__What is expected__.
The lines to copy are those with "value" in them. Pull each one from the entries below.

##### Exercise data #####

-- ==== Sys2Proof/Machine/CmdAccess.lean ====
section
/-!
DEFINITION. The meanings of commands. Accesses to registers (R12 to R20, R35).
-/

namespace Sys2Proof.Machine

/-- REGISTER_WRITE (R15): A write to a register that has no row of its own stores, sets, clears or acts on the value
written as the field access types state, or is discarded as locked or out of range. -/
def execRegisterWrite (m : Master) (a : Nat) (v : Nat) (s : State) : Host.Outcome State Fault Refusal :=
  onDev (busWrite m a v) s

/-- UNALIGNED_REGISTER_ACCESS (R12): An access narrower than 32 bits or not 4-byte aligned completes with no effect
and sets no flag. -/
def execUnalignedRegisterAccess (m : Master) (write : Bool) (_a : Nat) (_size : Nat) (s : State) : Host.Outcome State Fault Refusal :=
  onDev (oddAccess m write) s

/-- UNMAPPED_ACCESS (R20): An access to an address of no block, a gap or a missing instance completes, reads zero,
and sets SYS_ERR_STATUS.unmapped and SYS_ERR_ADDR. -/
def execUnmappedAccess (m : Master) (write : Bool) (a : Nat) (v : Nat) (s : State) : Host.Outcome State Fault Refusal :=
  onDev (Machine.unmappedAccess m write a v) s

/-- RC_COUNTER_READ (R17): A read of an RC counter returns the count and clears it, keeping an event of the same
cycle as a count of 1. -/
def execRcCounterRead (m : Master) (a : Nat) (event : Bool) (s : State) : Host.Outcome State Fault Refusal :=
  onDev (rcRead m a event) s

/-- WIDE_LOW_WORD_READ (R18): A read of the lowest word of a wide value snapshots the higher words into a shadow. -/
def execWideLowWordRead (m : Master) (a : Nat) (s : State) : Host.Outcome State Fault Refusal :=
  onDev (readFor m a) s

/-- FAULT_CAUSES_WRITE (R35): A write to SYS_FAULT_CAUSES clears each written cause bit only when its condition no
longer holds. -/
def execFaultCausesWrite (m : Master) (v : Nat) (s : State) : Host.Outcome State Fault Refusal :=
  onDev (busWrite m 0x230 v) s

end Sys2Proof.Machine
end

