-- ==== Sys2Proof/Machine/CmdHost.lean ====
section
/-!
DEFINITION. The meanings of commands. The commands of R427 as their source issues them, with their fetch and
completion (R425 to R430).
-/

namespace Sys2Proof.Machine

/-- NOP (R427): Command NOP completes DONE with result 0. -/
def execNop (h : CmdHdr) (s : State) : Host.Outcome State Fault Refusal :=
  onDev (submit h .nop) s

/-- REG_READ (R427): Command REG_READ returns the two register words at an 8-byte aligned BAR0 offset. -/
def execRegRead (h : CmdHdr) (addr : Nat) (s : State) : Host.Outcome State Fault Refusal :=
  onDev (submit h (.regRead addr)) s

/-- REG_WRITE (R427): Command REG_WRITE presents one 32-bit write to a register and completes DONE. -/
def execRegWrite (h : CmdHdr) (addr : Nat) (value : Nat) (s : State) : Host.Outcome State Fault Refusal :=
  onDev (submit h (.regWrite addr value)) s

/-- SET_MODE (R26): Command SET_MODE is judged against the transition table and preconditions and schedules, holds or
refuses a mode transition. -/
def execSetMode (h : CmdHdr) (mode : Nat) (scope : Nat) (s : State) : Host.Outcome State Fault Refusal :=
  onDev (submit h (.setMode mode scope)) s

/-- SET_OPPOINT (R488): Command SET_OPPOINT checks and schedules, pends or carries out a change of DVFS operating
point. -/
def execSetOppoint (h : CmdHdr) (point : Nat) (s : State) : Host.Outcome State Fault Refusal :=
  onDev (submit h (.setOppoint point)) s

/-- REANCHOR_TIME (R80): Command REANCHOR_TIME schedules a step of counter and epoch at an apply QN after a range
check. -/
def execReanchorTime (h : CmdHdr) (step : Int) (s : State) : Host.Outcome State Fault Refusal :=
  onDev (submit h (.reanchorTime step)) s

/-- SET_AIR (R112): Command SET_AIR schedules a new air temperature and humidity that starts a K slew at its apply
QN. -/
def execSetAir (h : CmdHdr) (temp : Int) (humidity : Nat) (s : State) : Host.Outcome State Fault Refusal :=
  onDev (submit h (.setAir temp humidity)) s

/-- SET_OUTPUT_AVAIL (R125): Command SET_OUTPUT_AVAIL reports an output lost or restored and schedules the mask
change. -/
def execSetOutputAvail (h : CmdHdr) (output : Nat) (available : Nat) (s : State) : Host.Outcome State Fault Refusal :=
  onDev (submit h (.setOutputAvail output available)) s

/-- PLAN_LOAD (R168): Command PLAN_LOAD copies a plan image into the load buffer and starts its validation. -/
def execPlanLoad (h : CmdHdr) (plan : Nat) (src : Nat) (record : Nat) (data : DRef) (s : State) : Host.Outcome State Fault Refusal :=
  onDev (submit h (.planLoad plan src record data)) s

/-- PLAN_LOAD_COMPLETE (R168): Validation of a loaded plan ends, moving the image into the plan store or failing with
a reason in PLAN_ERR. -/
def execPlanLoadComplete (s : State) : Host.Outcome State Fault Refusal :=
  onDev planLoadEnd s

/-- PLAN_DROP (R169): Command PLAN_DROP frees a plan index and recomputes PLAN_SET_ID. -/
def execPlanDrop (h : CmdHdr) (plan : Nat) (s : State) : Host.Outcome State Fault Refusal :=
  onDev (submit h (.planDrop plan)) s

/-- PLAN_SWAP (R172): Command PLAN_SWAP is checked and schedules, replaces or at once carries out a swap of the
active plan. -/
def execPlanSwap (h : CmdHdr) (plan : Nat) (xfade : Nat) (s : State) : Host.Outcome State Fault Refusal :=
  onDev (submit h (.planSwap plan xfade)) s

/-- SET_ROUTE_GAIN (R185): Command SET_ROUTE_GAIN starts a zero-crossing wait to step a routing gain. -/
def execSetRouteGain (h : CmdHdr) (entry : Nat) (gain : Nat) (s : State) : Host.Outcome State Fault Refusal :=
  onDev (submit h (.setRouteGain entry gain)) s

/-- SET_ROUTE_SOURCE (R184): Command SET_ROUTE_SOURCE schedules a crossfade of an indirect routing slot to a new
source. -/
def execSetRouteSource (h : CmdHdr) (slot : Nat) (source : Nat) (s : State) : Host.Outcome State Fault Refusal :=
  onDev (submit h (.setRouteSource slot source)) s

/-- CORR_LOAD (R270): Command CORR_LOAD checks a filter image and starts loading it into the inactive Lupin bank. -/
def execCorrLoad (h : CmdHdr) (output : Nat) (data : DRef) (s : State) : Host.Outcome State Fault Refusal :=
  onDev (submit h (.corrLoad output data)) s

/-- CORR_SWAP (R271): Command CORR_SWAP schedules or at once carries out a crossfade to the loaded correction bank.
-/
def execCorrSwap (h : CmdHdr) (output : Nat) (which : Nat) (xfade : Nat) (s : State) : Host.Outcome State Fault Refusal :=
  onDev (submit h (.corrSwap output which xfade)) s

/-- SURVEY_PROGRAM (R275): Command SURVEY_PROGRAM loads or clears an excitation programme of up to 4,096 steps. -/
def execSurveyProgram (h : CmdHdr) (steps : Nat) (data : DRef) (s : State) : Host.Outcome State Fault Refusal :=
  onDev (submit h (.surveyProgram steps data)) s

/-- DEC_CONFIG (R298): Command DEC_CONFIG schedules new configuration words for a decimator channel at an apply QN.
-/
def execDecConfig (h : CmdHdr) (ch : Nat) (cfg : Nat) (rate : Nat) (phase : Nat) (s : State) : Host.Outcome State Fault Refusal :=
  onDev (submit h (.decConfig ch cfg rate phase)) s

/-- DEC_COMP_SWAP (R299): Command DEC_COMP_SWAP schedules a swap of a channel's compensation banks. -/
def execDecCompSwap (h : CmdHdr) (ch : Nat) (s : State) : Host.Outcome State Fault Refusal :=
  onDev (submit h (.decCompSwap ch)) s

/-- DRV_DIAG (R315): Command DRV_DIAG starts load diagnostics on the named direct-drive channels. -/
def execDrvDiag (h : CmdHdr) (mask : Nat) (s : State) : Host.Outcome State Fault Refusal :=
  onDev (submit h (.drvDiag mask)) s

/-- DRV_CLEAR (R321): Command DRV_CLEAR resets the retry count of named latched channels and starts a retry at once.
-/
def execDrvClear (h : CmdHdr) (mask : Nat) (s : State) : Host.Outcome State Fault Refusal :=
  onDev (submit h (.drvClear mask)) s

/-- STREAM_SET (R361): Command STREAM_SET checks and loads a stream descriptor into a transmit or receive context. -/
def execStreamSet (h : CmdHdr) (data : DRef) (s : State) : Host.Outcome State Fault Refusal :=
  onDev (submit h (.streamSet data)) s

/-- STREAM_CLEAR (R427): Command STREAM_CLEAR unloads a stream context under the state rules of STREAM_SET. -/
def execStreamClear (h : CmdHdr) (context : Nat) (dir : Nat) (s : State) : Host.Outcome State Fault Refusal :=
  onDev (submit h (.streamClear context dir)) s

/-- PAIR_RESYNC (R403): Command PAIR_RESYNC sends the named device of a formed pair to SAFE and then through a MIRROR
join. -/
def execPairResync (h : CmdHdr) (device : Nat) (s : State) : Host.Outcome State Fault Refusal :=
  onDev (submit h (.pairResync device)) s

/-- SCENE_WRITE (R440): Command SCENE_WRITE checks a record and its space and starts programming it at the head of
the log. -/
def execSceneWrite (h : CmdHdr) (record : Nat) (kind : Nat) (flags : Nat) (data : DRef) (s : State) : Host.Outcome State Fault Refusal :=
  onDev (submit h (.sceneWrite record kind flags data)) s

/-- SCENE_READ (R427): Command SCENE_READ copies bytes of a scene record to the named buffer. -/
def execSceneRead (h : CmdHdr) (record : Nat) (offset : Nat) (data : DRef) (s : State) : Host.Outcome State Fault Refusal :=
  onDev (submit h (.sceneRead record offset data)) s

/-- SCENE_ERASE (R440): Command SCENE_ERASE writes a tombstone for a record identifier by the steps of a scene write.
-/
def execSceneErase (h : CmdHdr) (record : Nat) (s : State) : Host.Outcome State Fault Refusal :=
  onDev (submit h (.sceneErase record)) s

/-- AGE_MEASURE (R508): Command AGE_MEASURE starts an ageing measurement and re-plan. -/
def execAgeMeasure (h : CmdHdr) (s : State) : Host.Outcome State Fault Refusal :=
  onDev (submit h .ageMeasure) s

/-- SESSION_KEY_SET (R438): Command SESSION_KEY_SET writes or empties a session key slot and closes sessions that use
it. -/
def execSessionKeySet (h : CmdHdr) (slot : Nat) (role : Nat) (data : DRef) (s : State) : Host.Outcome State Fault Refusal :=
  onDev (submit h (.sessionKeySet slot role data)) s

/-- EVENT_MASK (R431): Command EVENT_MASK sets the event groups a network session receives. -/
def execEventMask (h : CmdHdr) (mask : Nat) (s : State) : Host.Outcome State Fault Refusal :=
  onDev (submit h (.eventMask mask)) s

/-- COMMAND_FETCH (R425): The device fetches and accepts the next command of a source in order, subject to fences and
the 64 in-flight limit. -/
def execCommandFetch (src : Source) (entry : Bytes) (host : Bytes) (pcieErr : Bool) (s : State) : Host.Outcome State Fault Refusal :=
  onDev (commandTake src entry host pcieErr) s

/-- FETCH_RESUME (R425): Command fetch resumes when in-flight commands or the completion holding queue fall below
their limits. -/
def execFetchResume (s : State) : Host.Outcome State Fault Refusal :=
  onDev acceptAll s

/-- FENCE_TIMEOUT (R425): A fenced command that has waited more than 30 s completes TIMEOUT. -/
def execFenceTimeout (src : Source) (s : State) : Host.Outcome State Fault Refusal :=
  onDev (Machine.fenceTimeout src) s

/-- COMPLETION_RELEASE (R430): A completion waiting in the holding queue leaves it when its ring has room and is
delivered again. -/
def execCompletionRelease (s : State) : Host.Outcome State Fault Refusal :=
  onDev Machine.completionRelease s

end Sys2Proof.Machine
end

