-- ==== Sys2Proof/Machine/Dispatch.lean ====
section
/-!
DEFINITION. Every command has its meaning: one arm for each constructor of Instr.
-/

namespace Sys2Proof.Machine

#####

__Exercise solution__.
/-- REGISTER_WRITE (R15): A write to a register that has no row of its own stores, sets, clears or acts on the value
/-- WIDE_LOW_WORD_READ (R18): A read of the lowest word of a wide value snapshots the higher words into a shadow. -/
def execRegWrite (h : CmdHdr) (addr : Nat) (value : Nat) (s : State) : Host.Outcome State Fault Refusal :=
  onDev (submit h (.regWrite addr value)) s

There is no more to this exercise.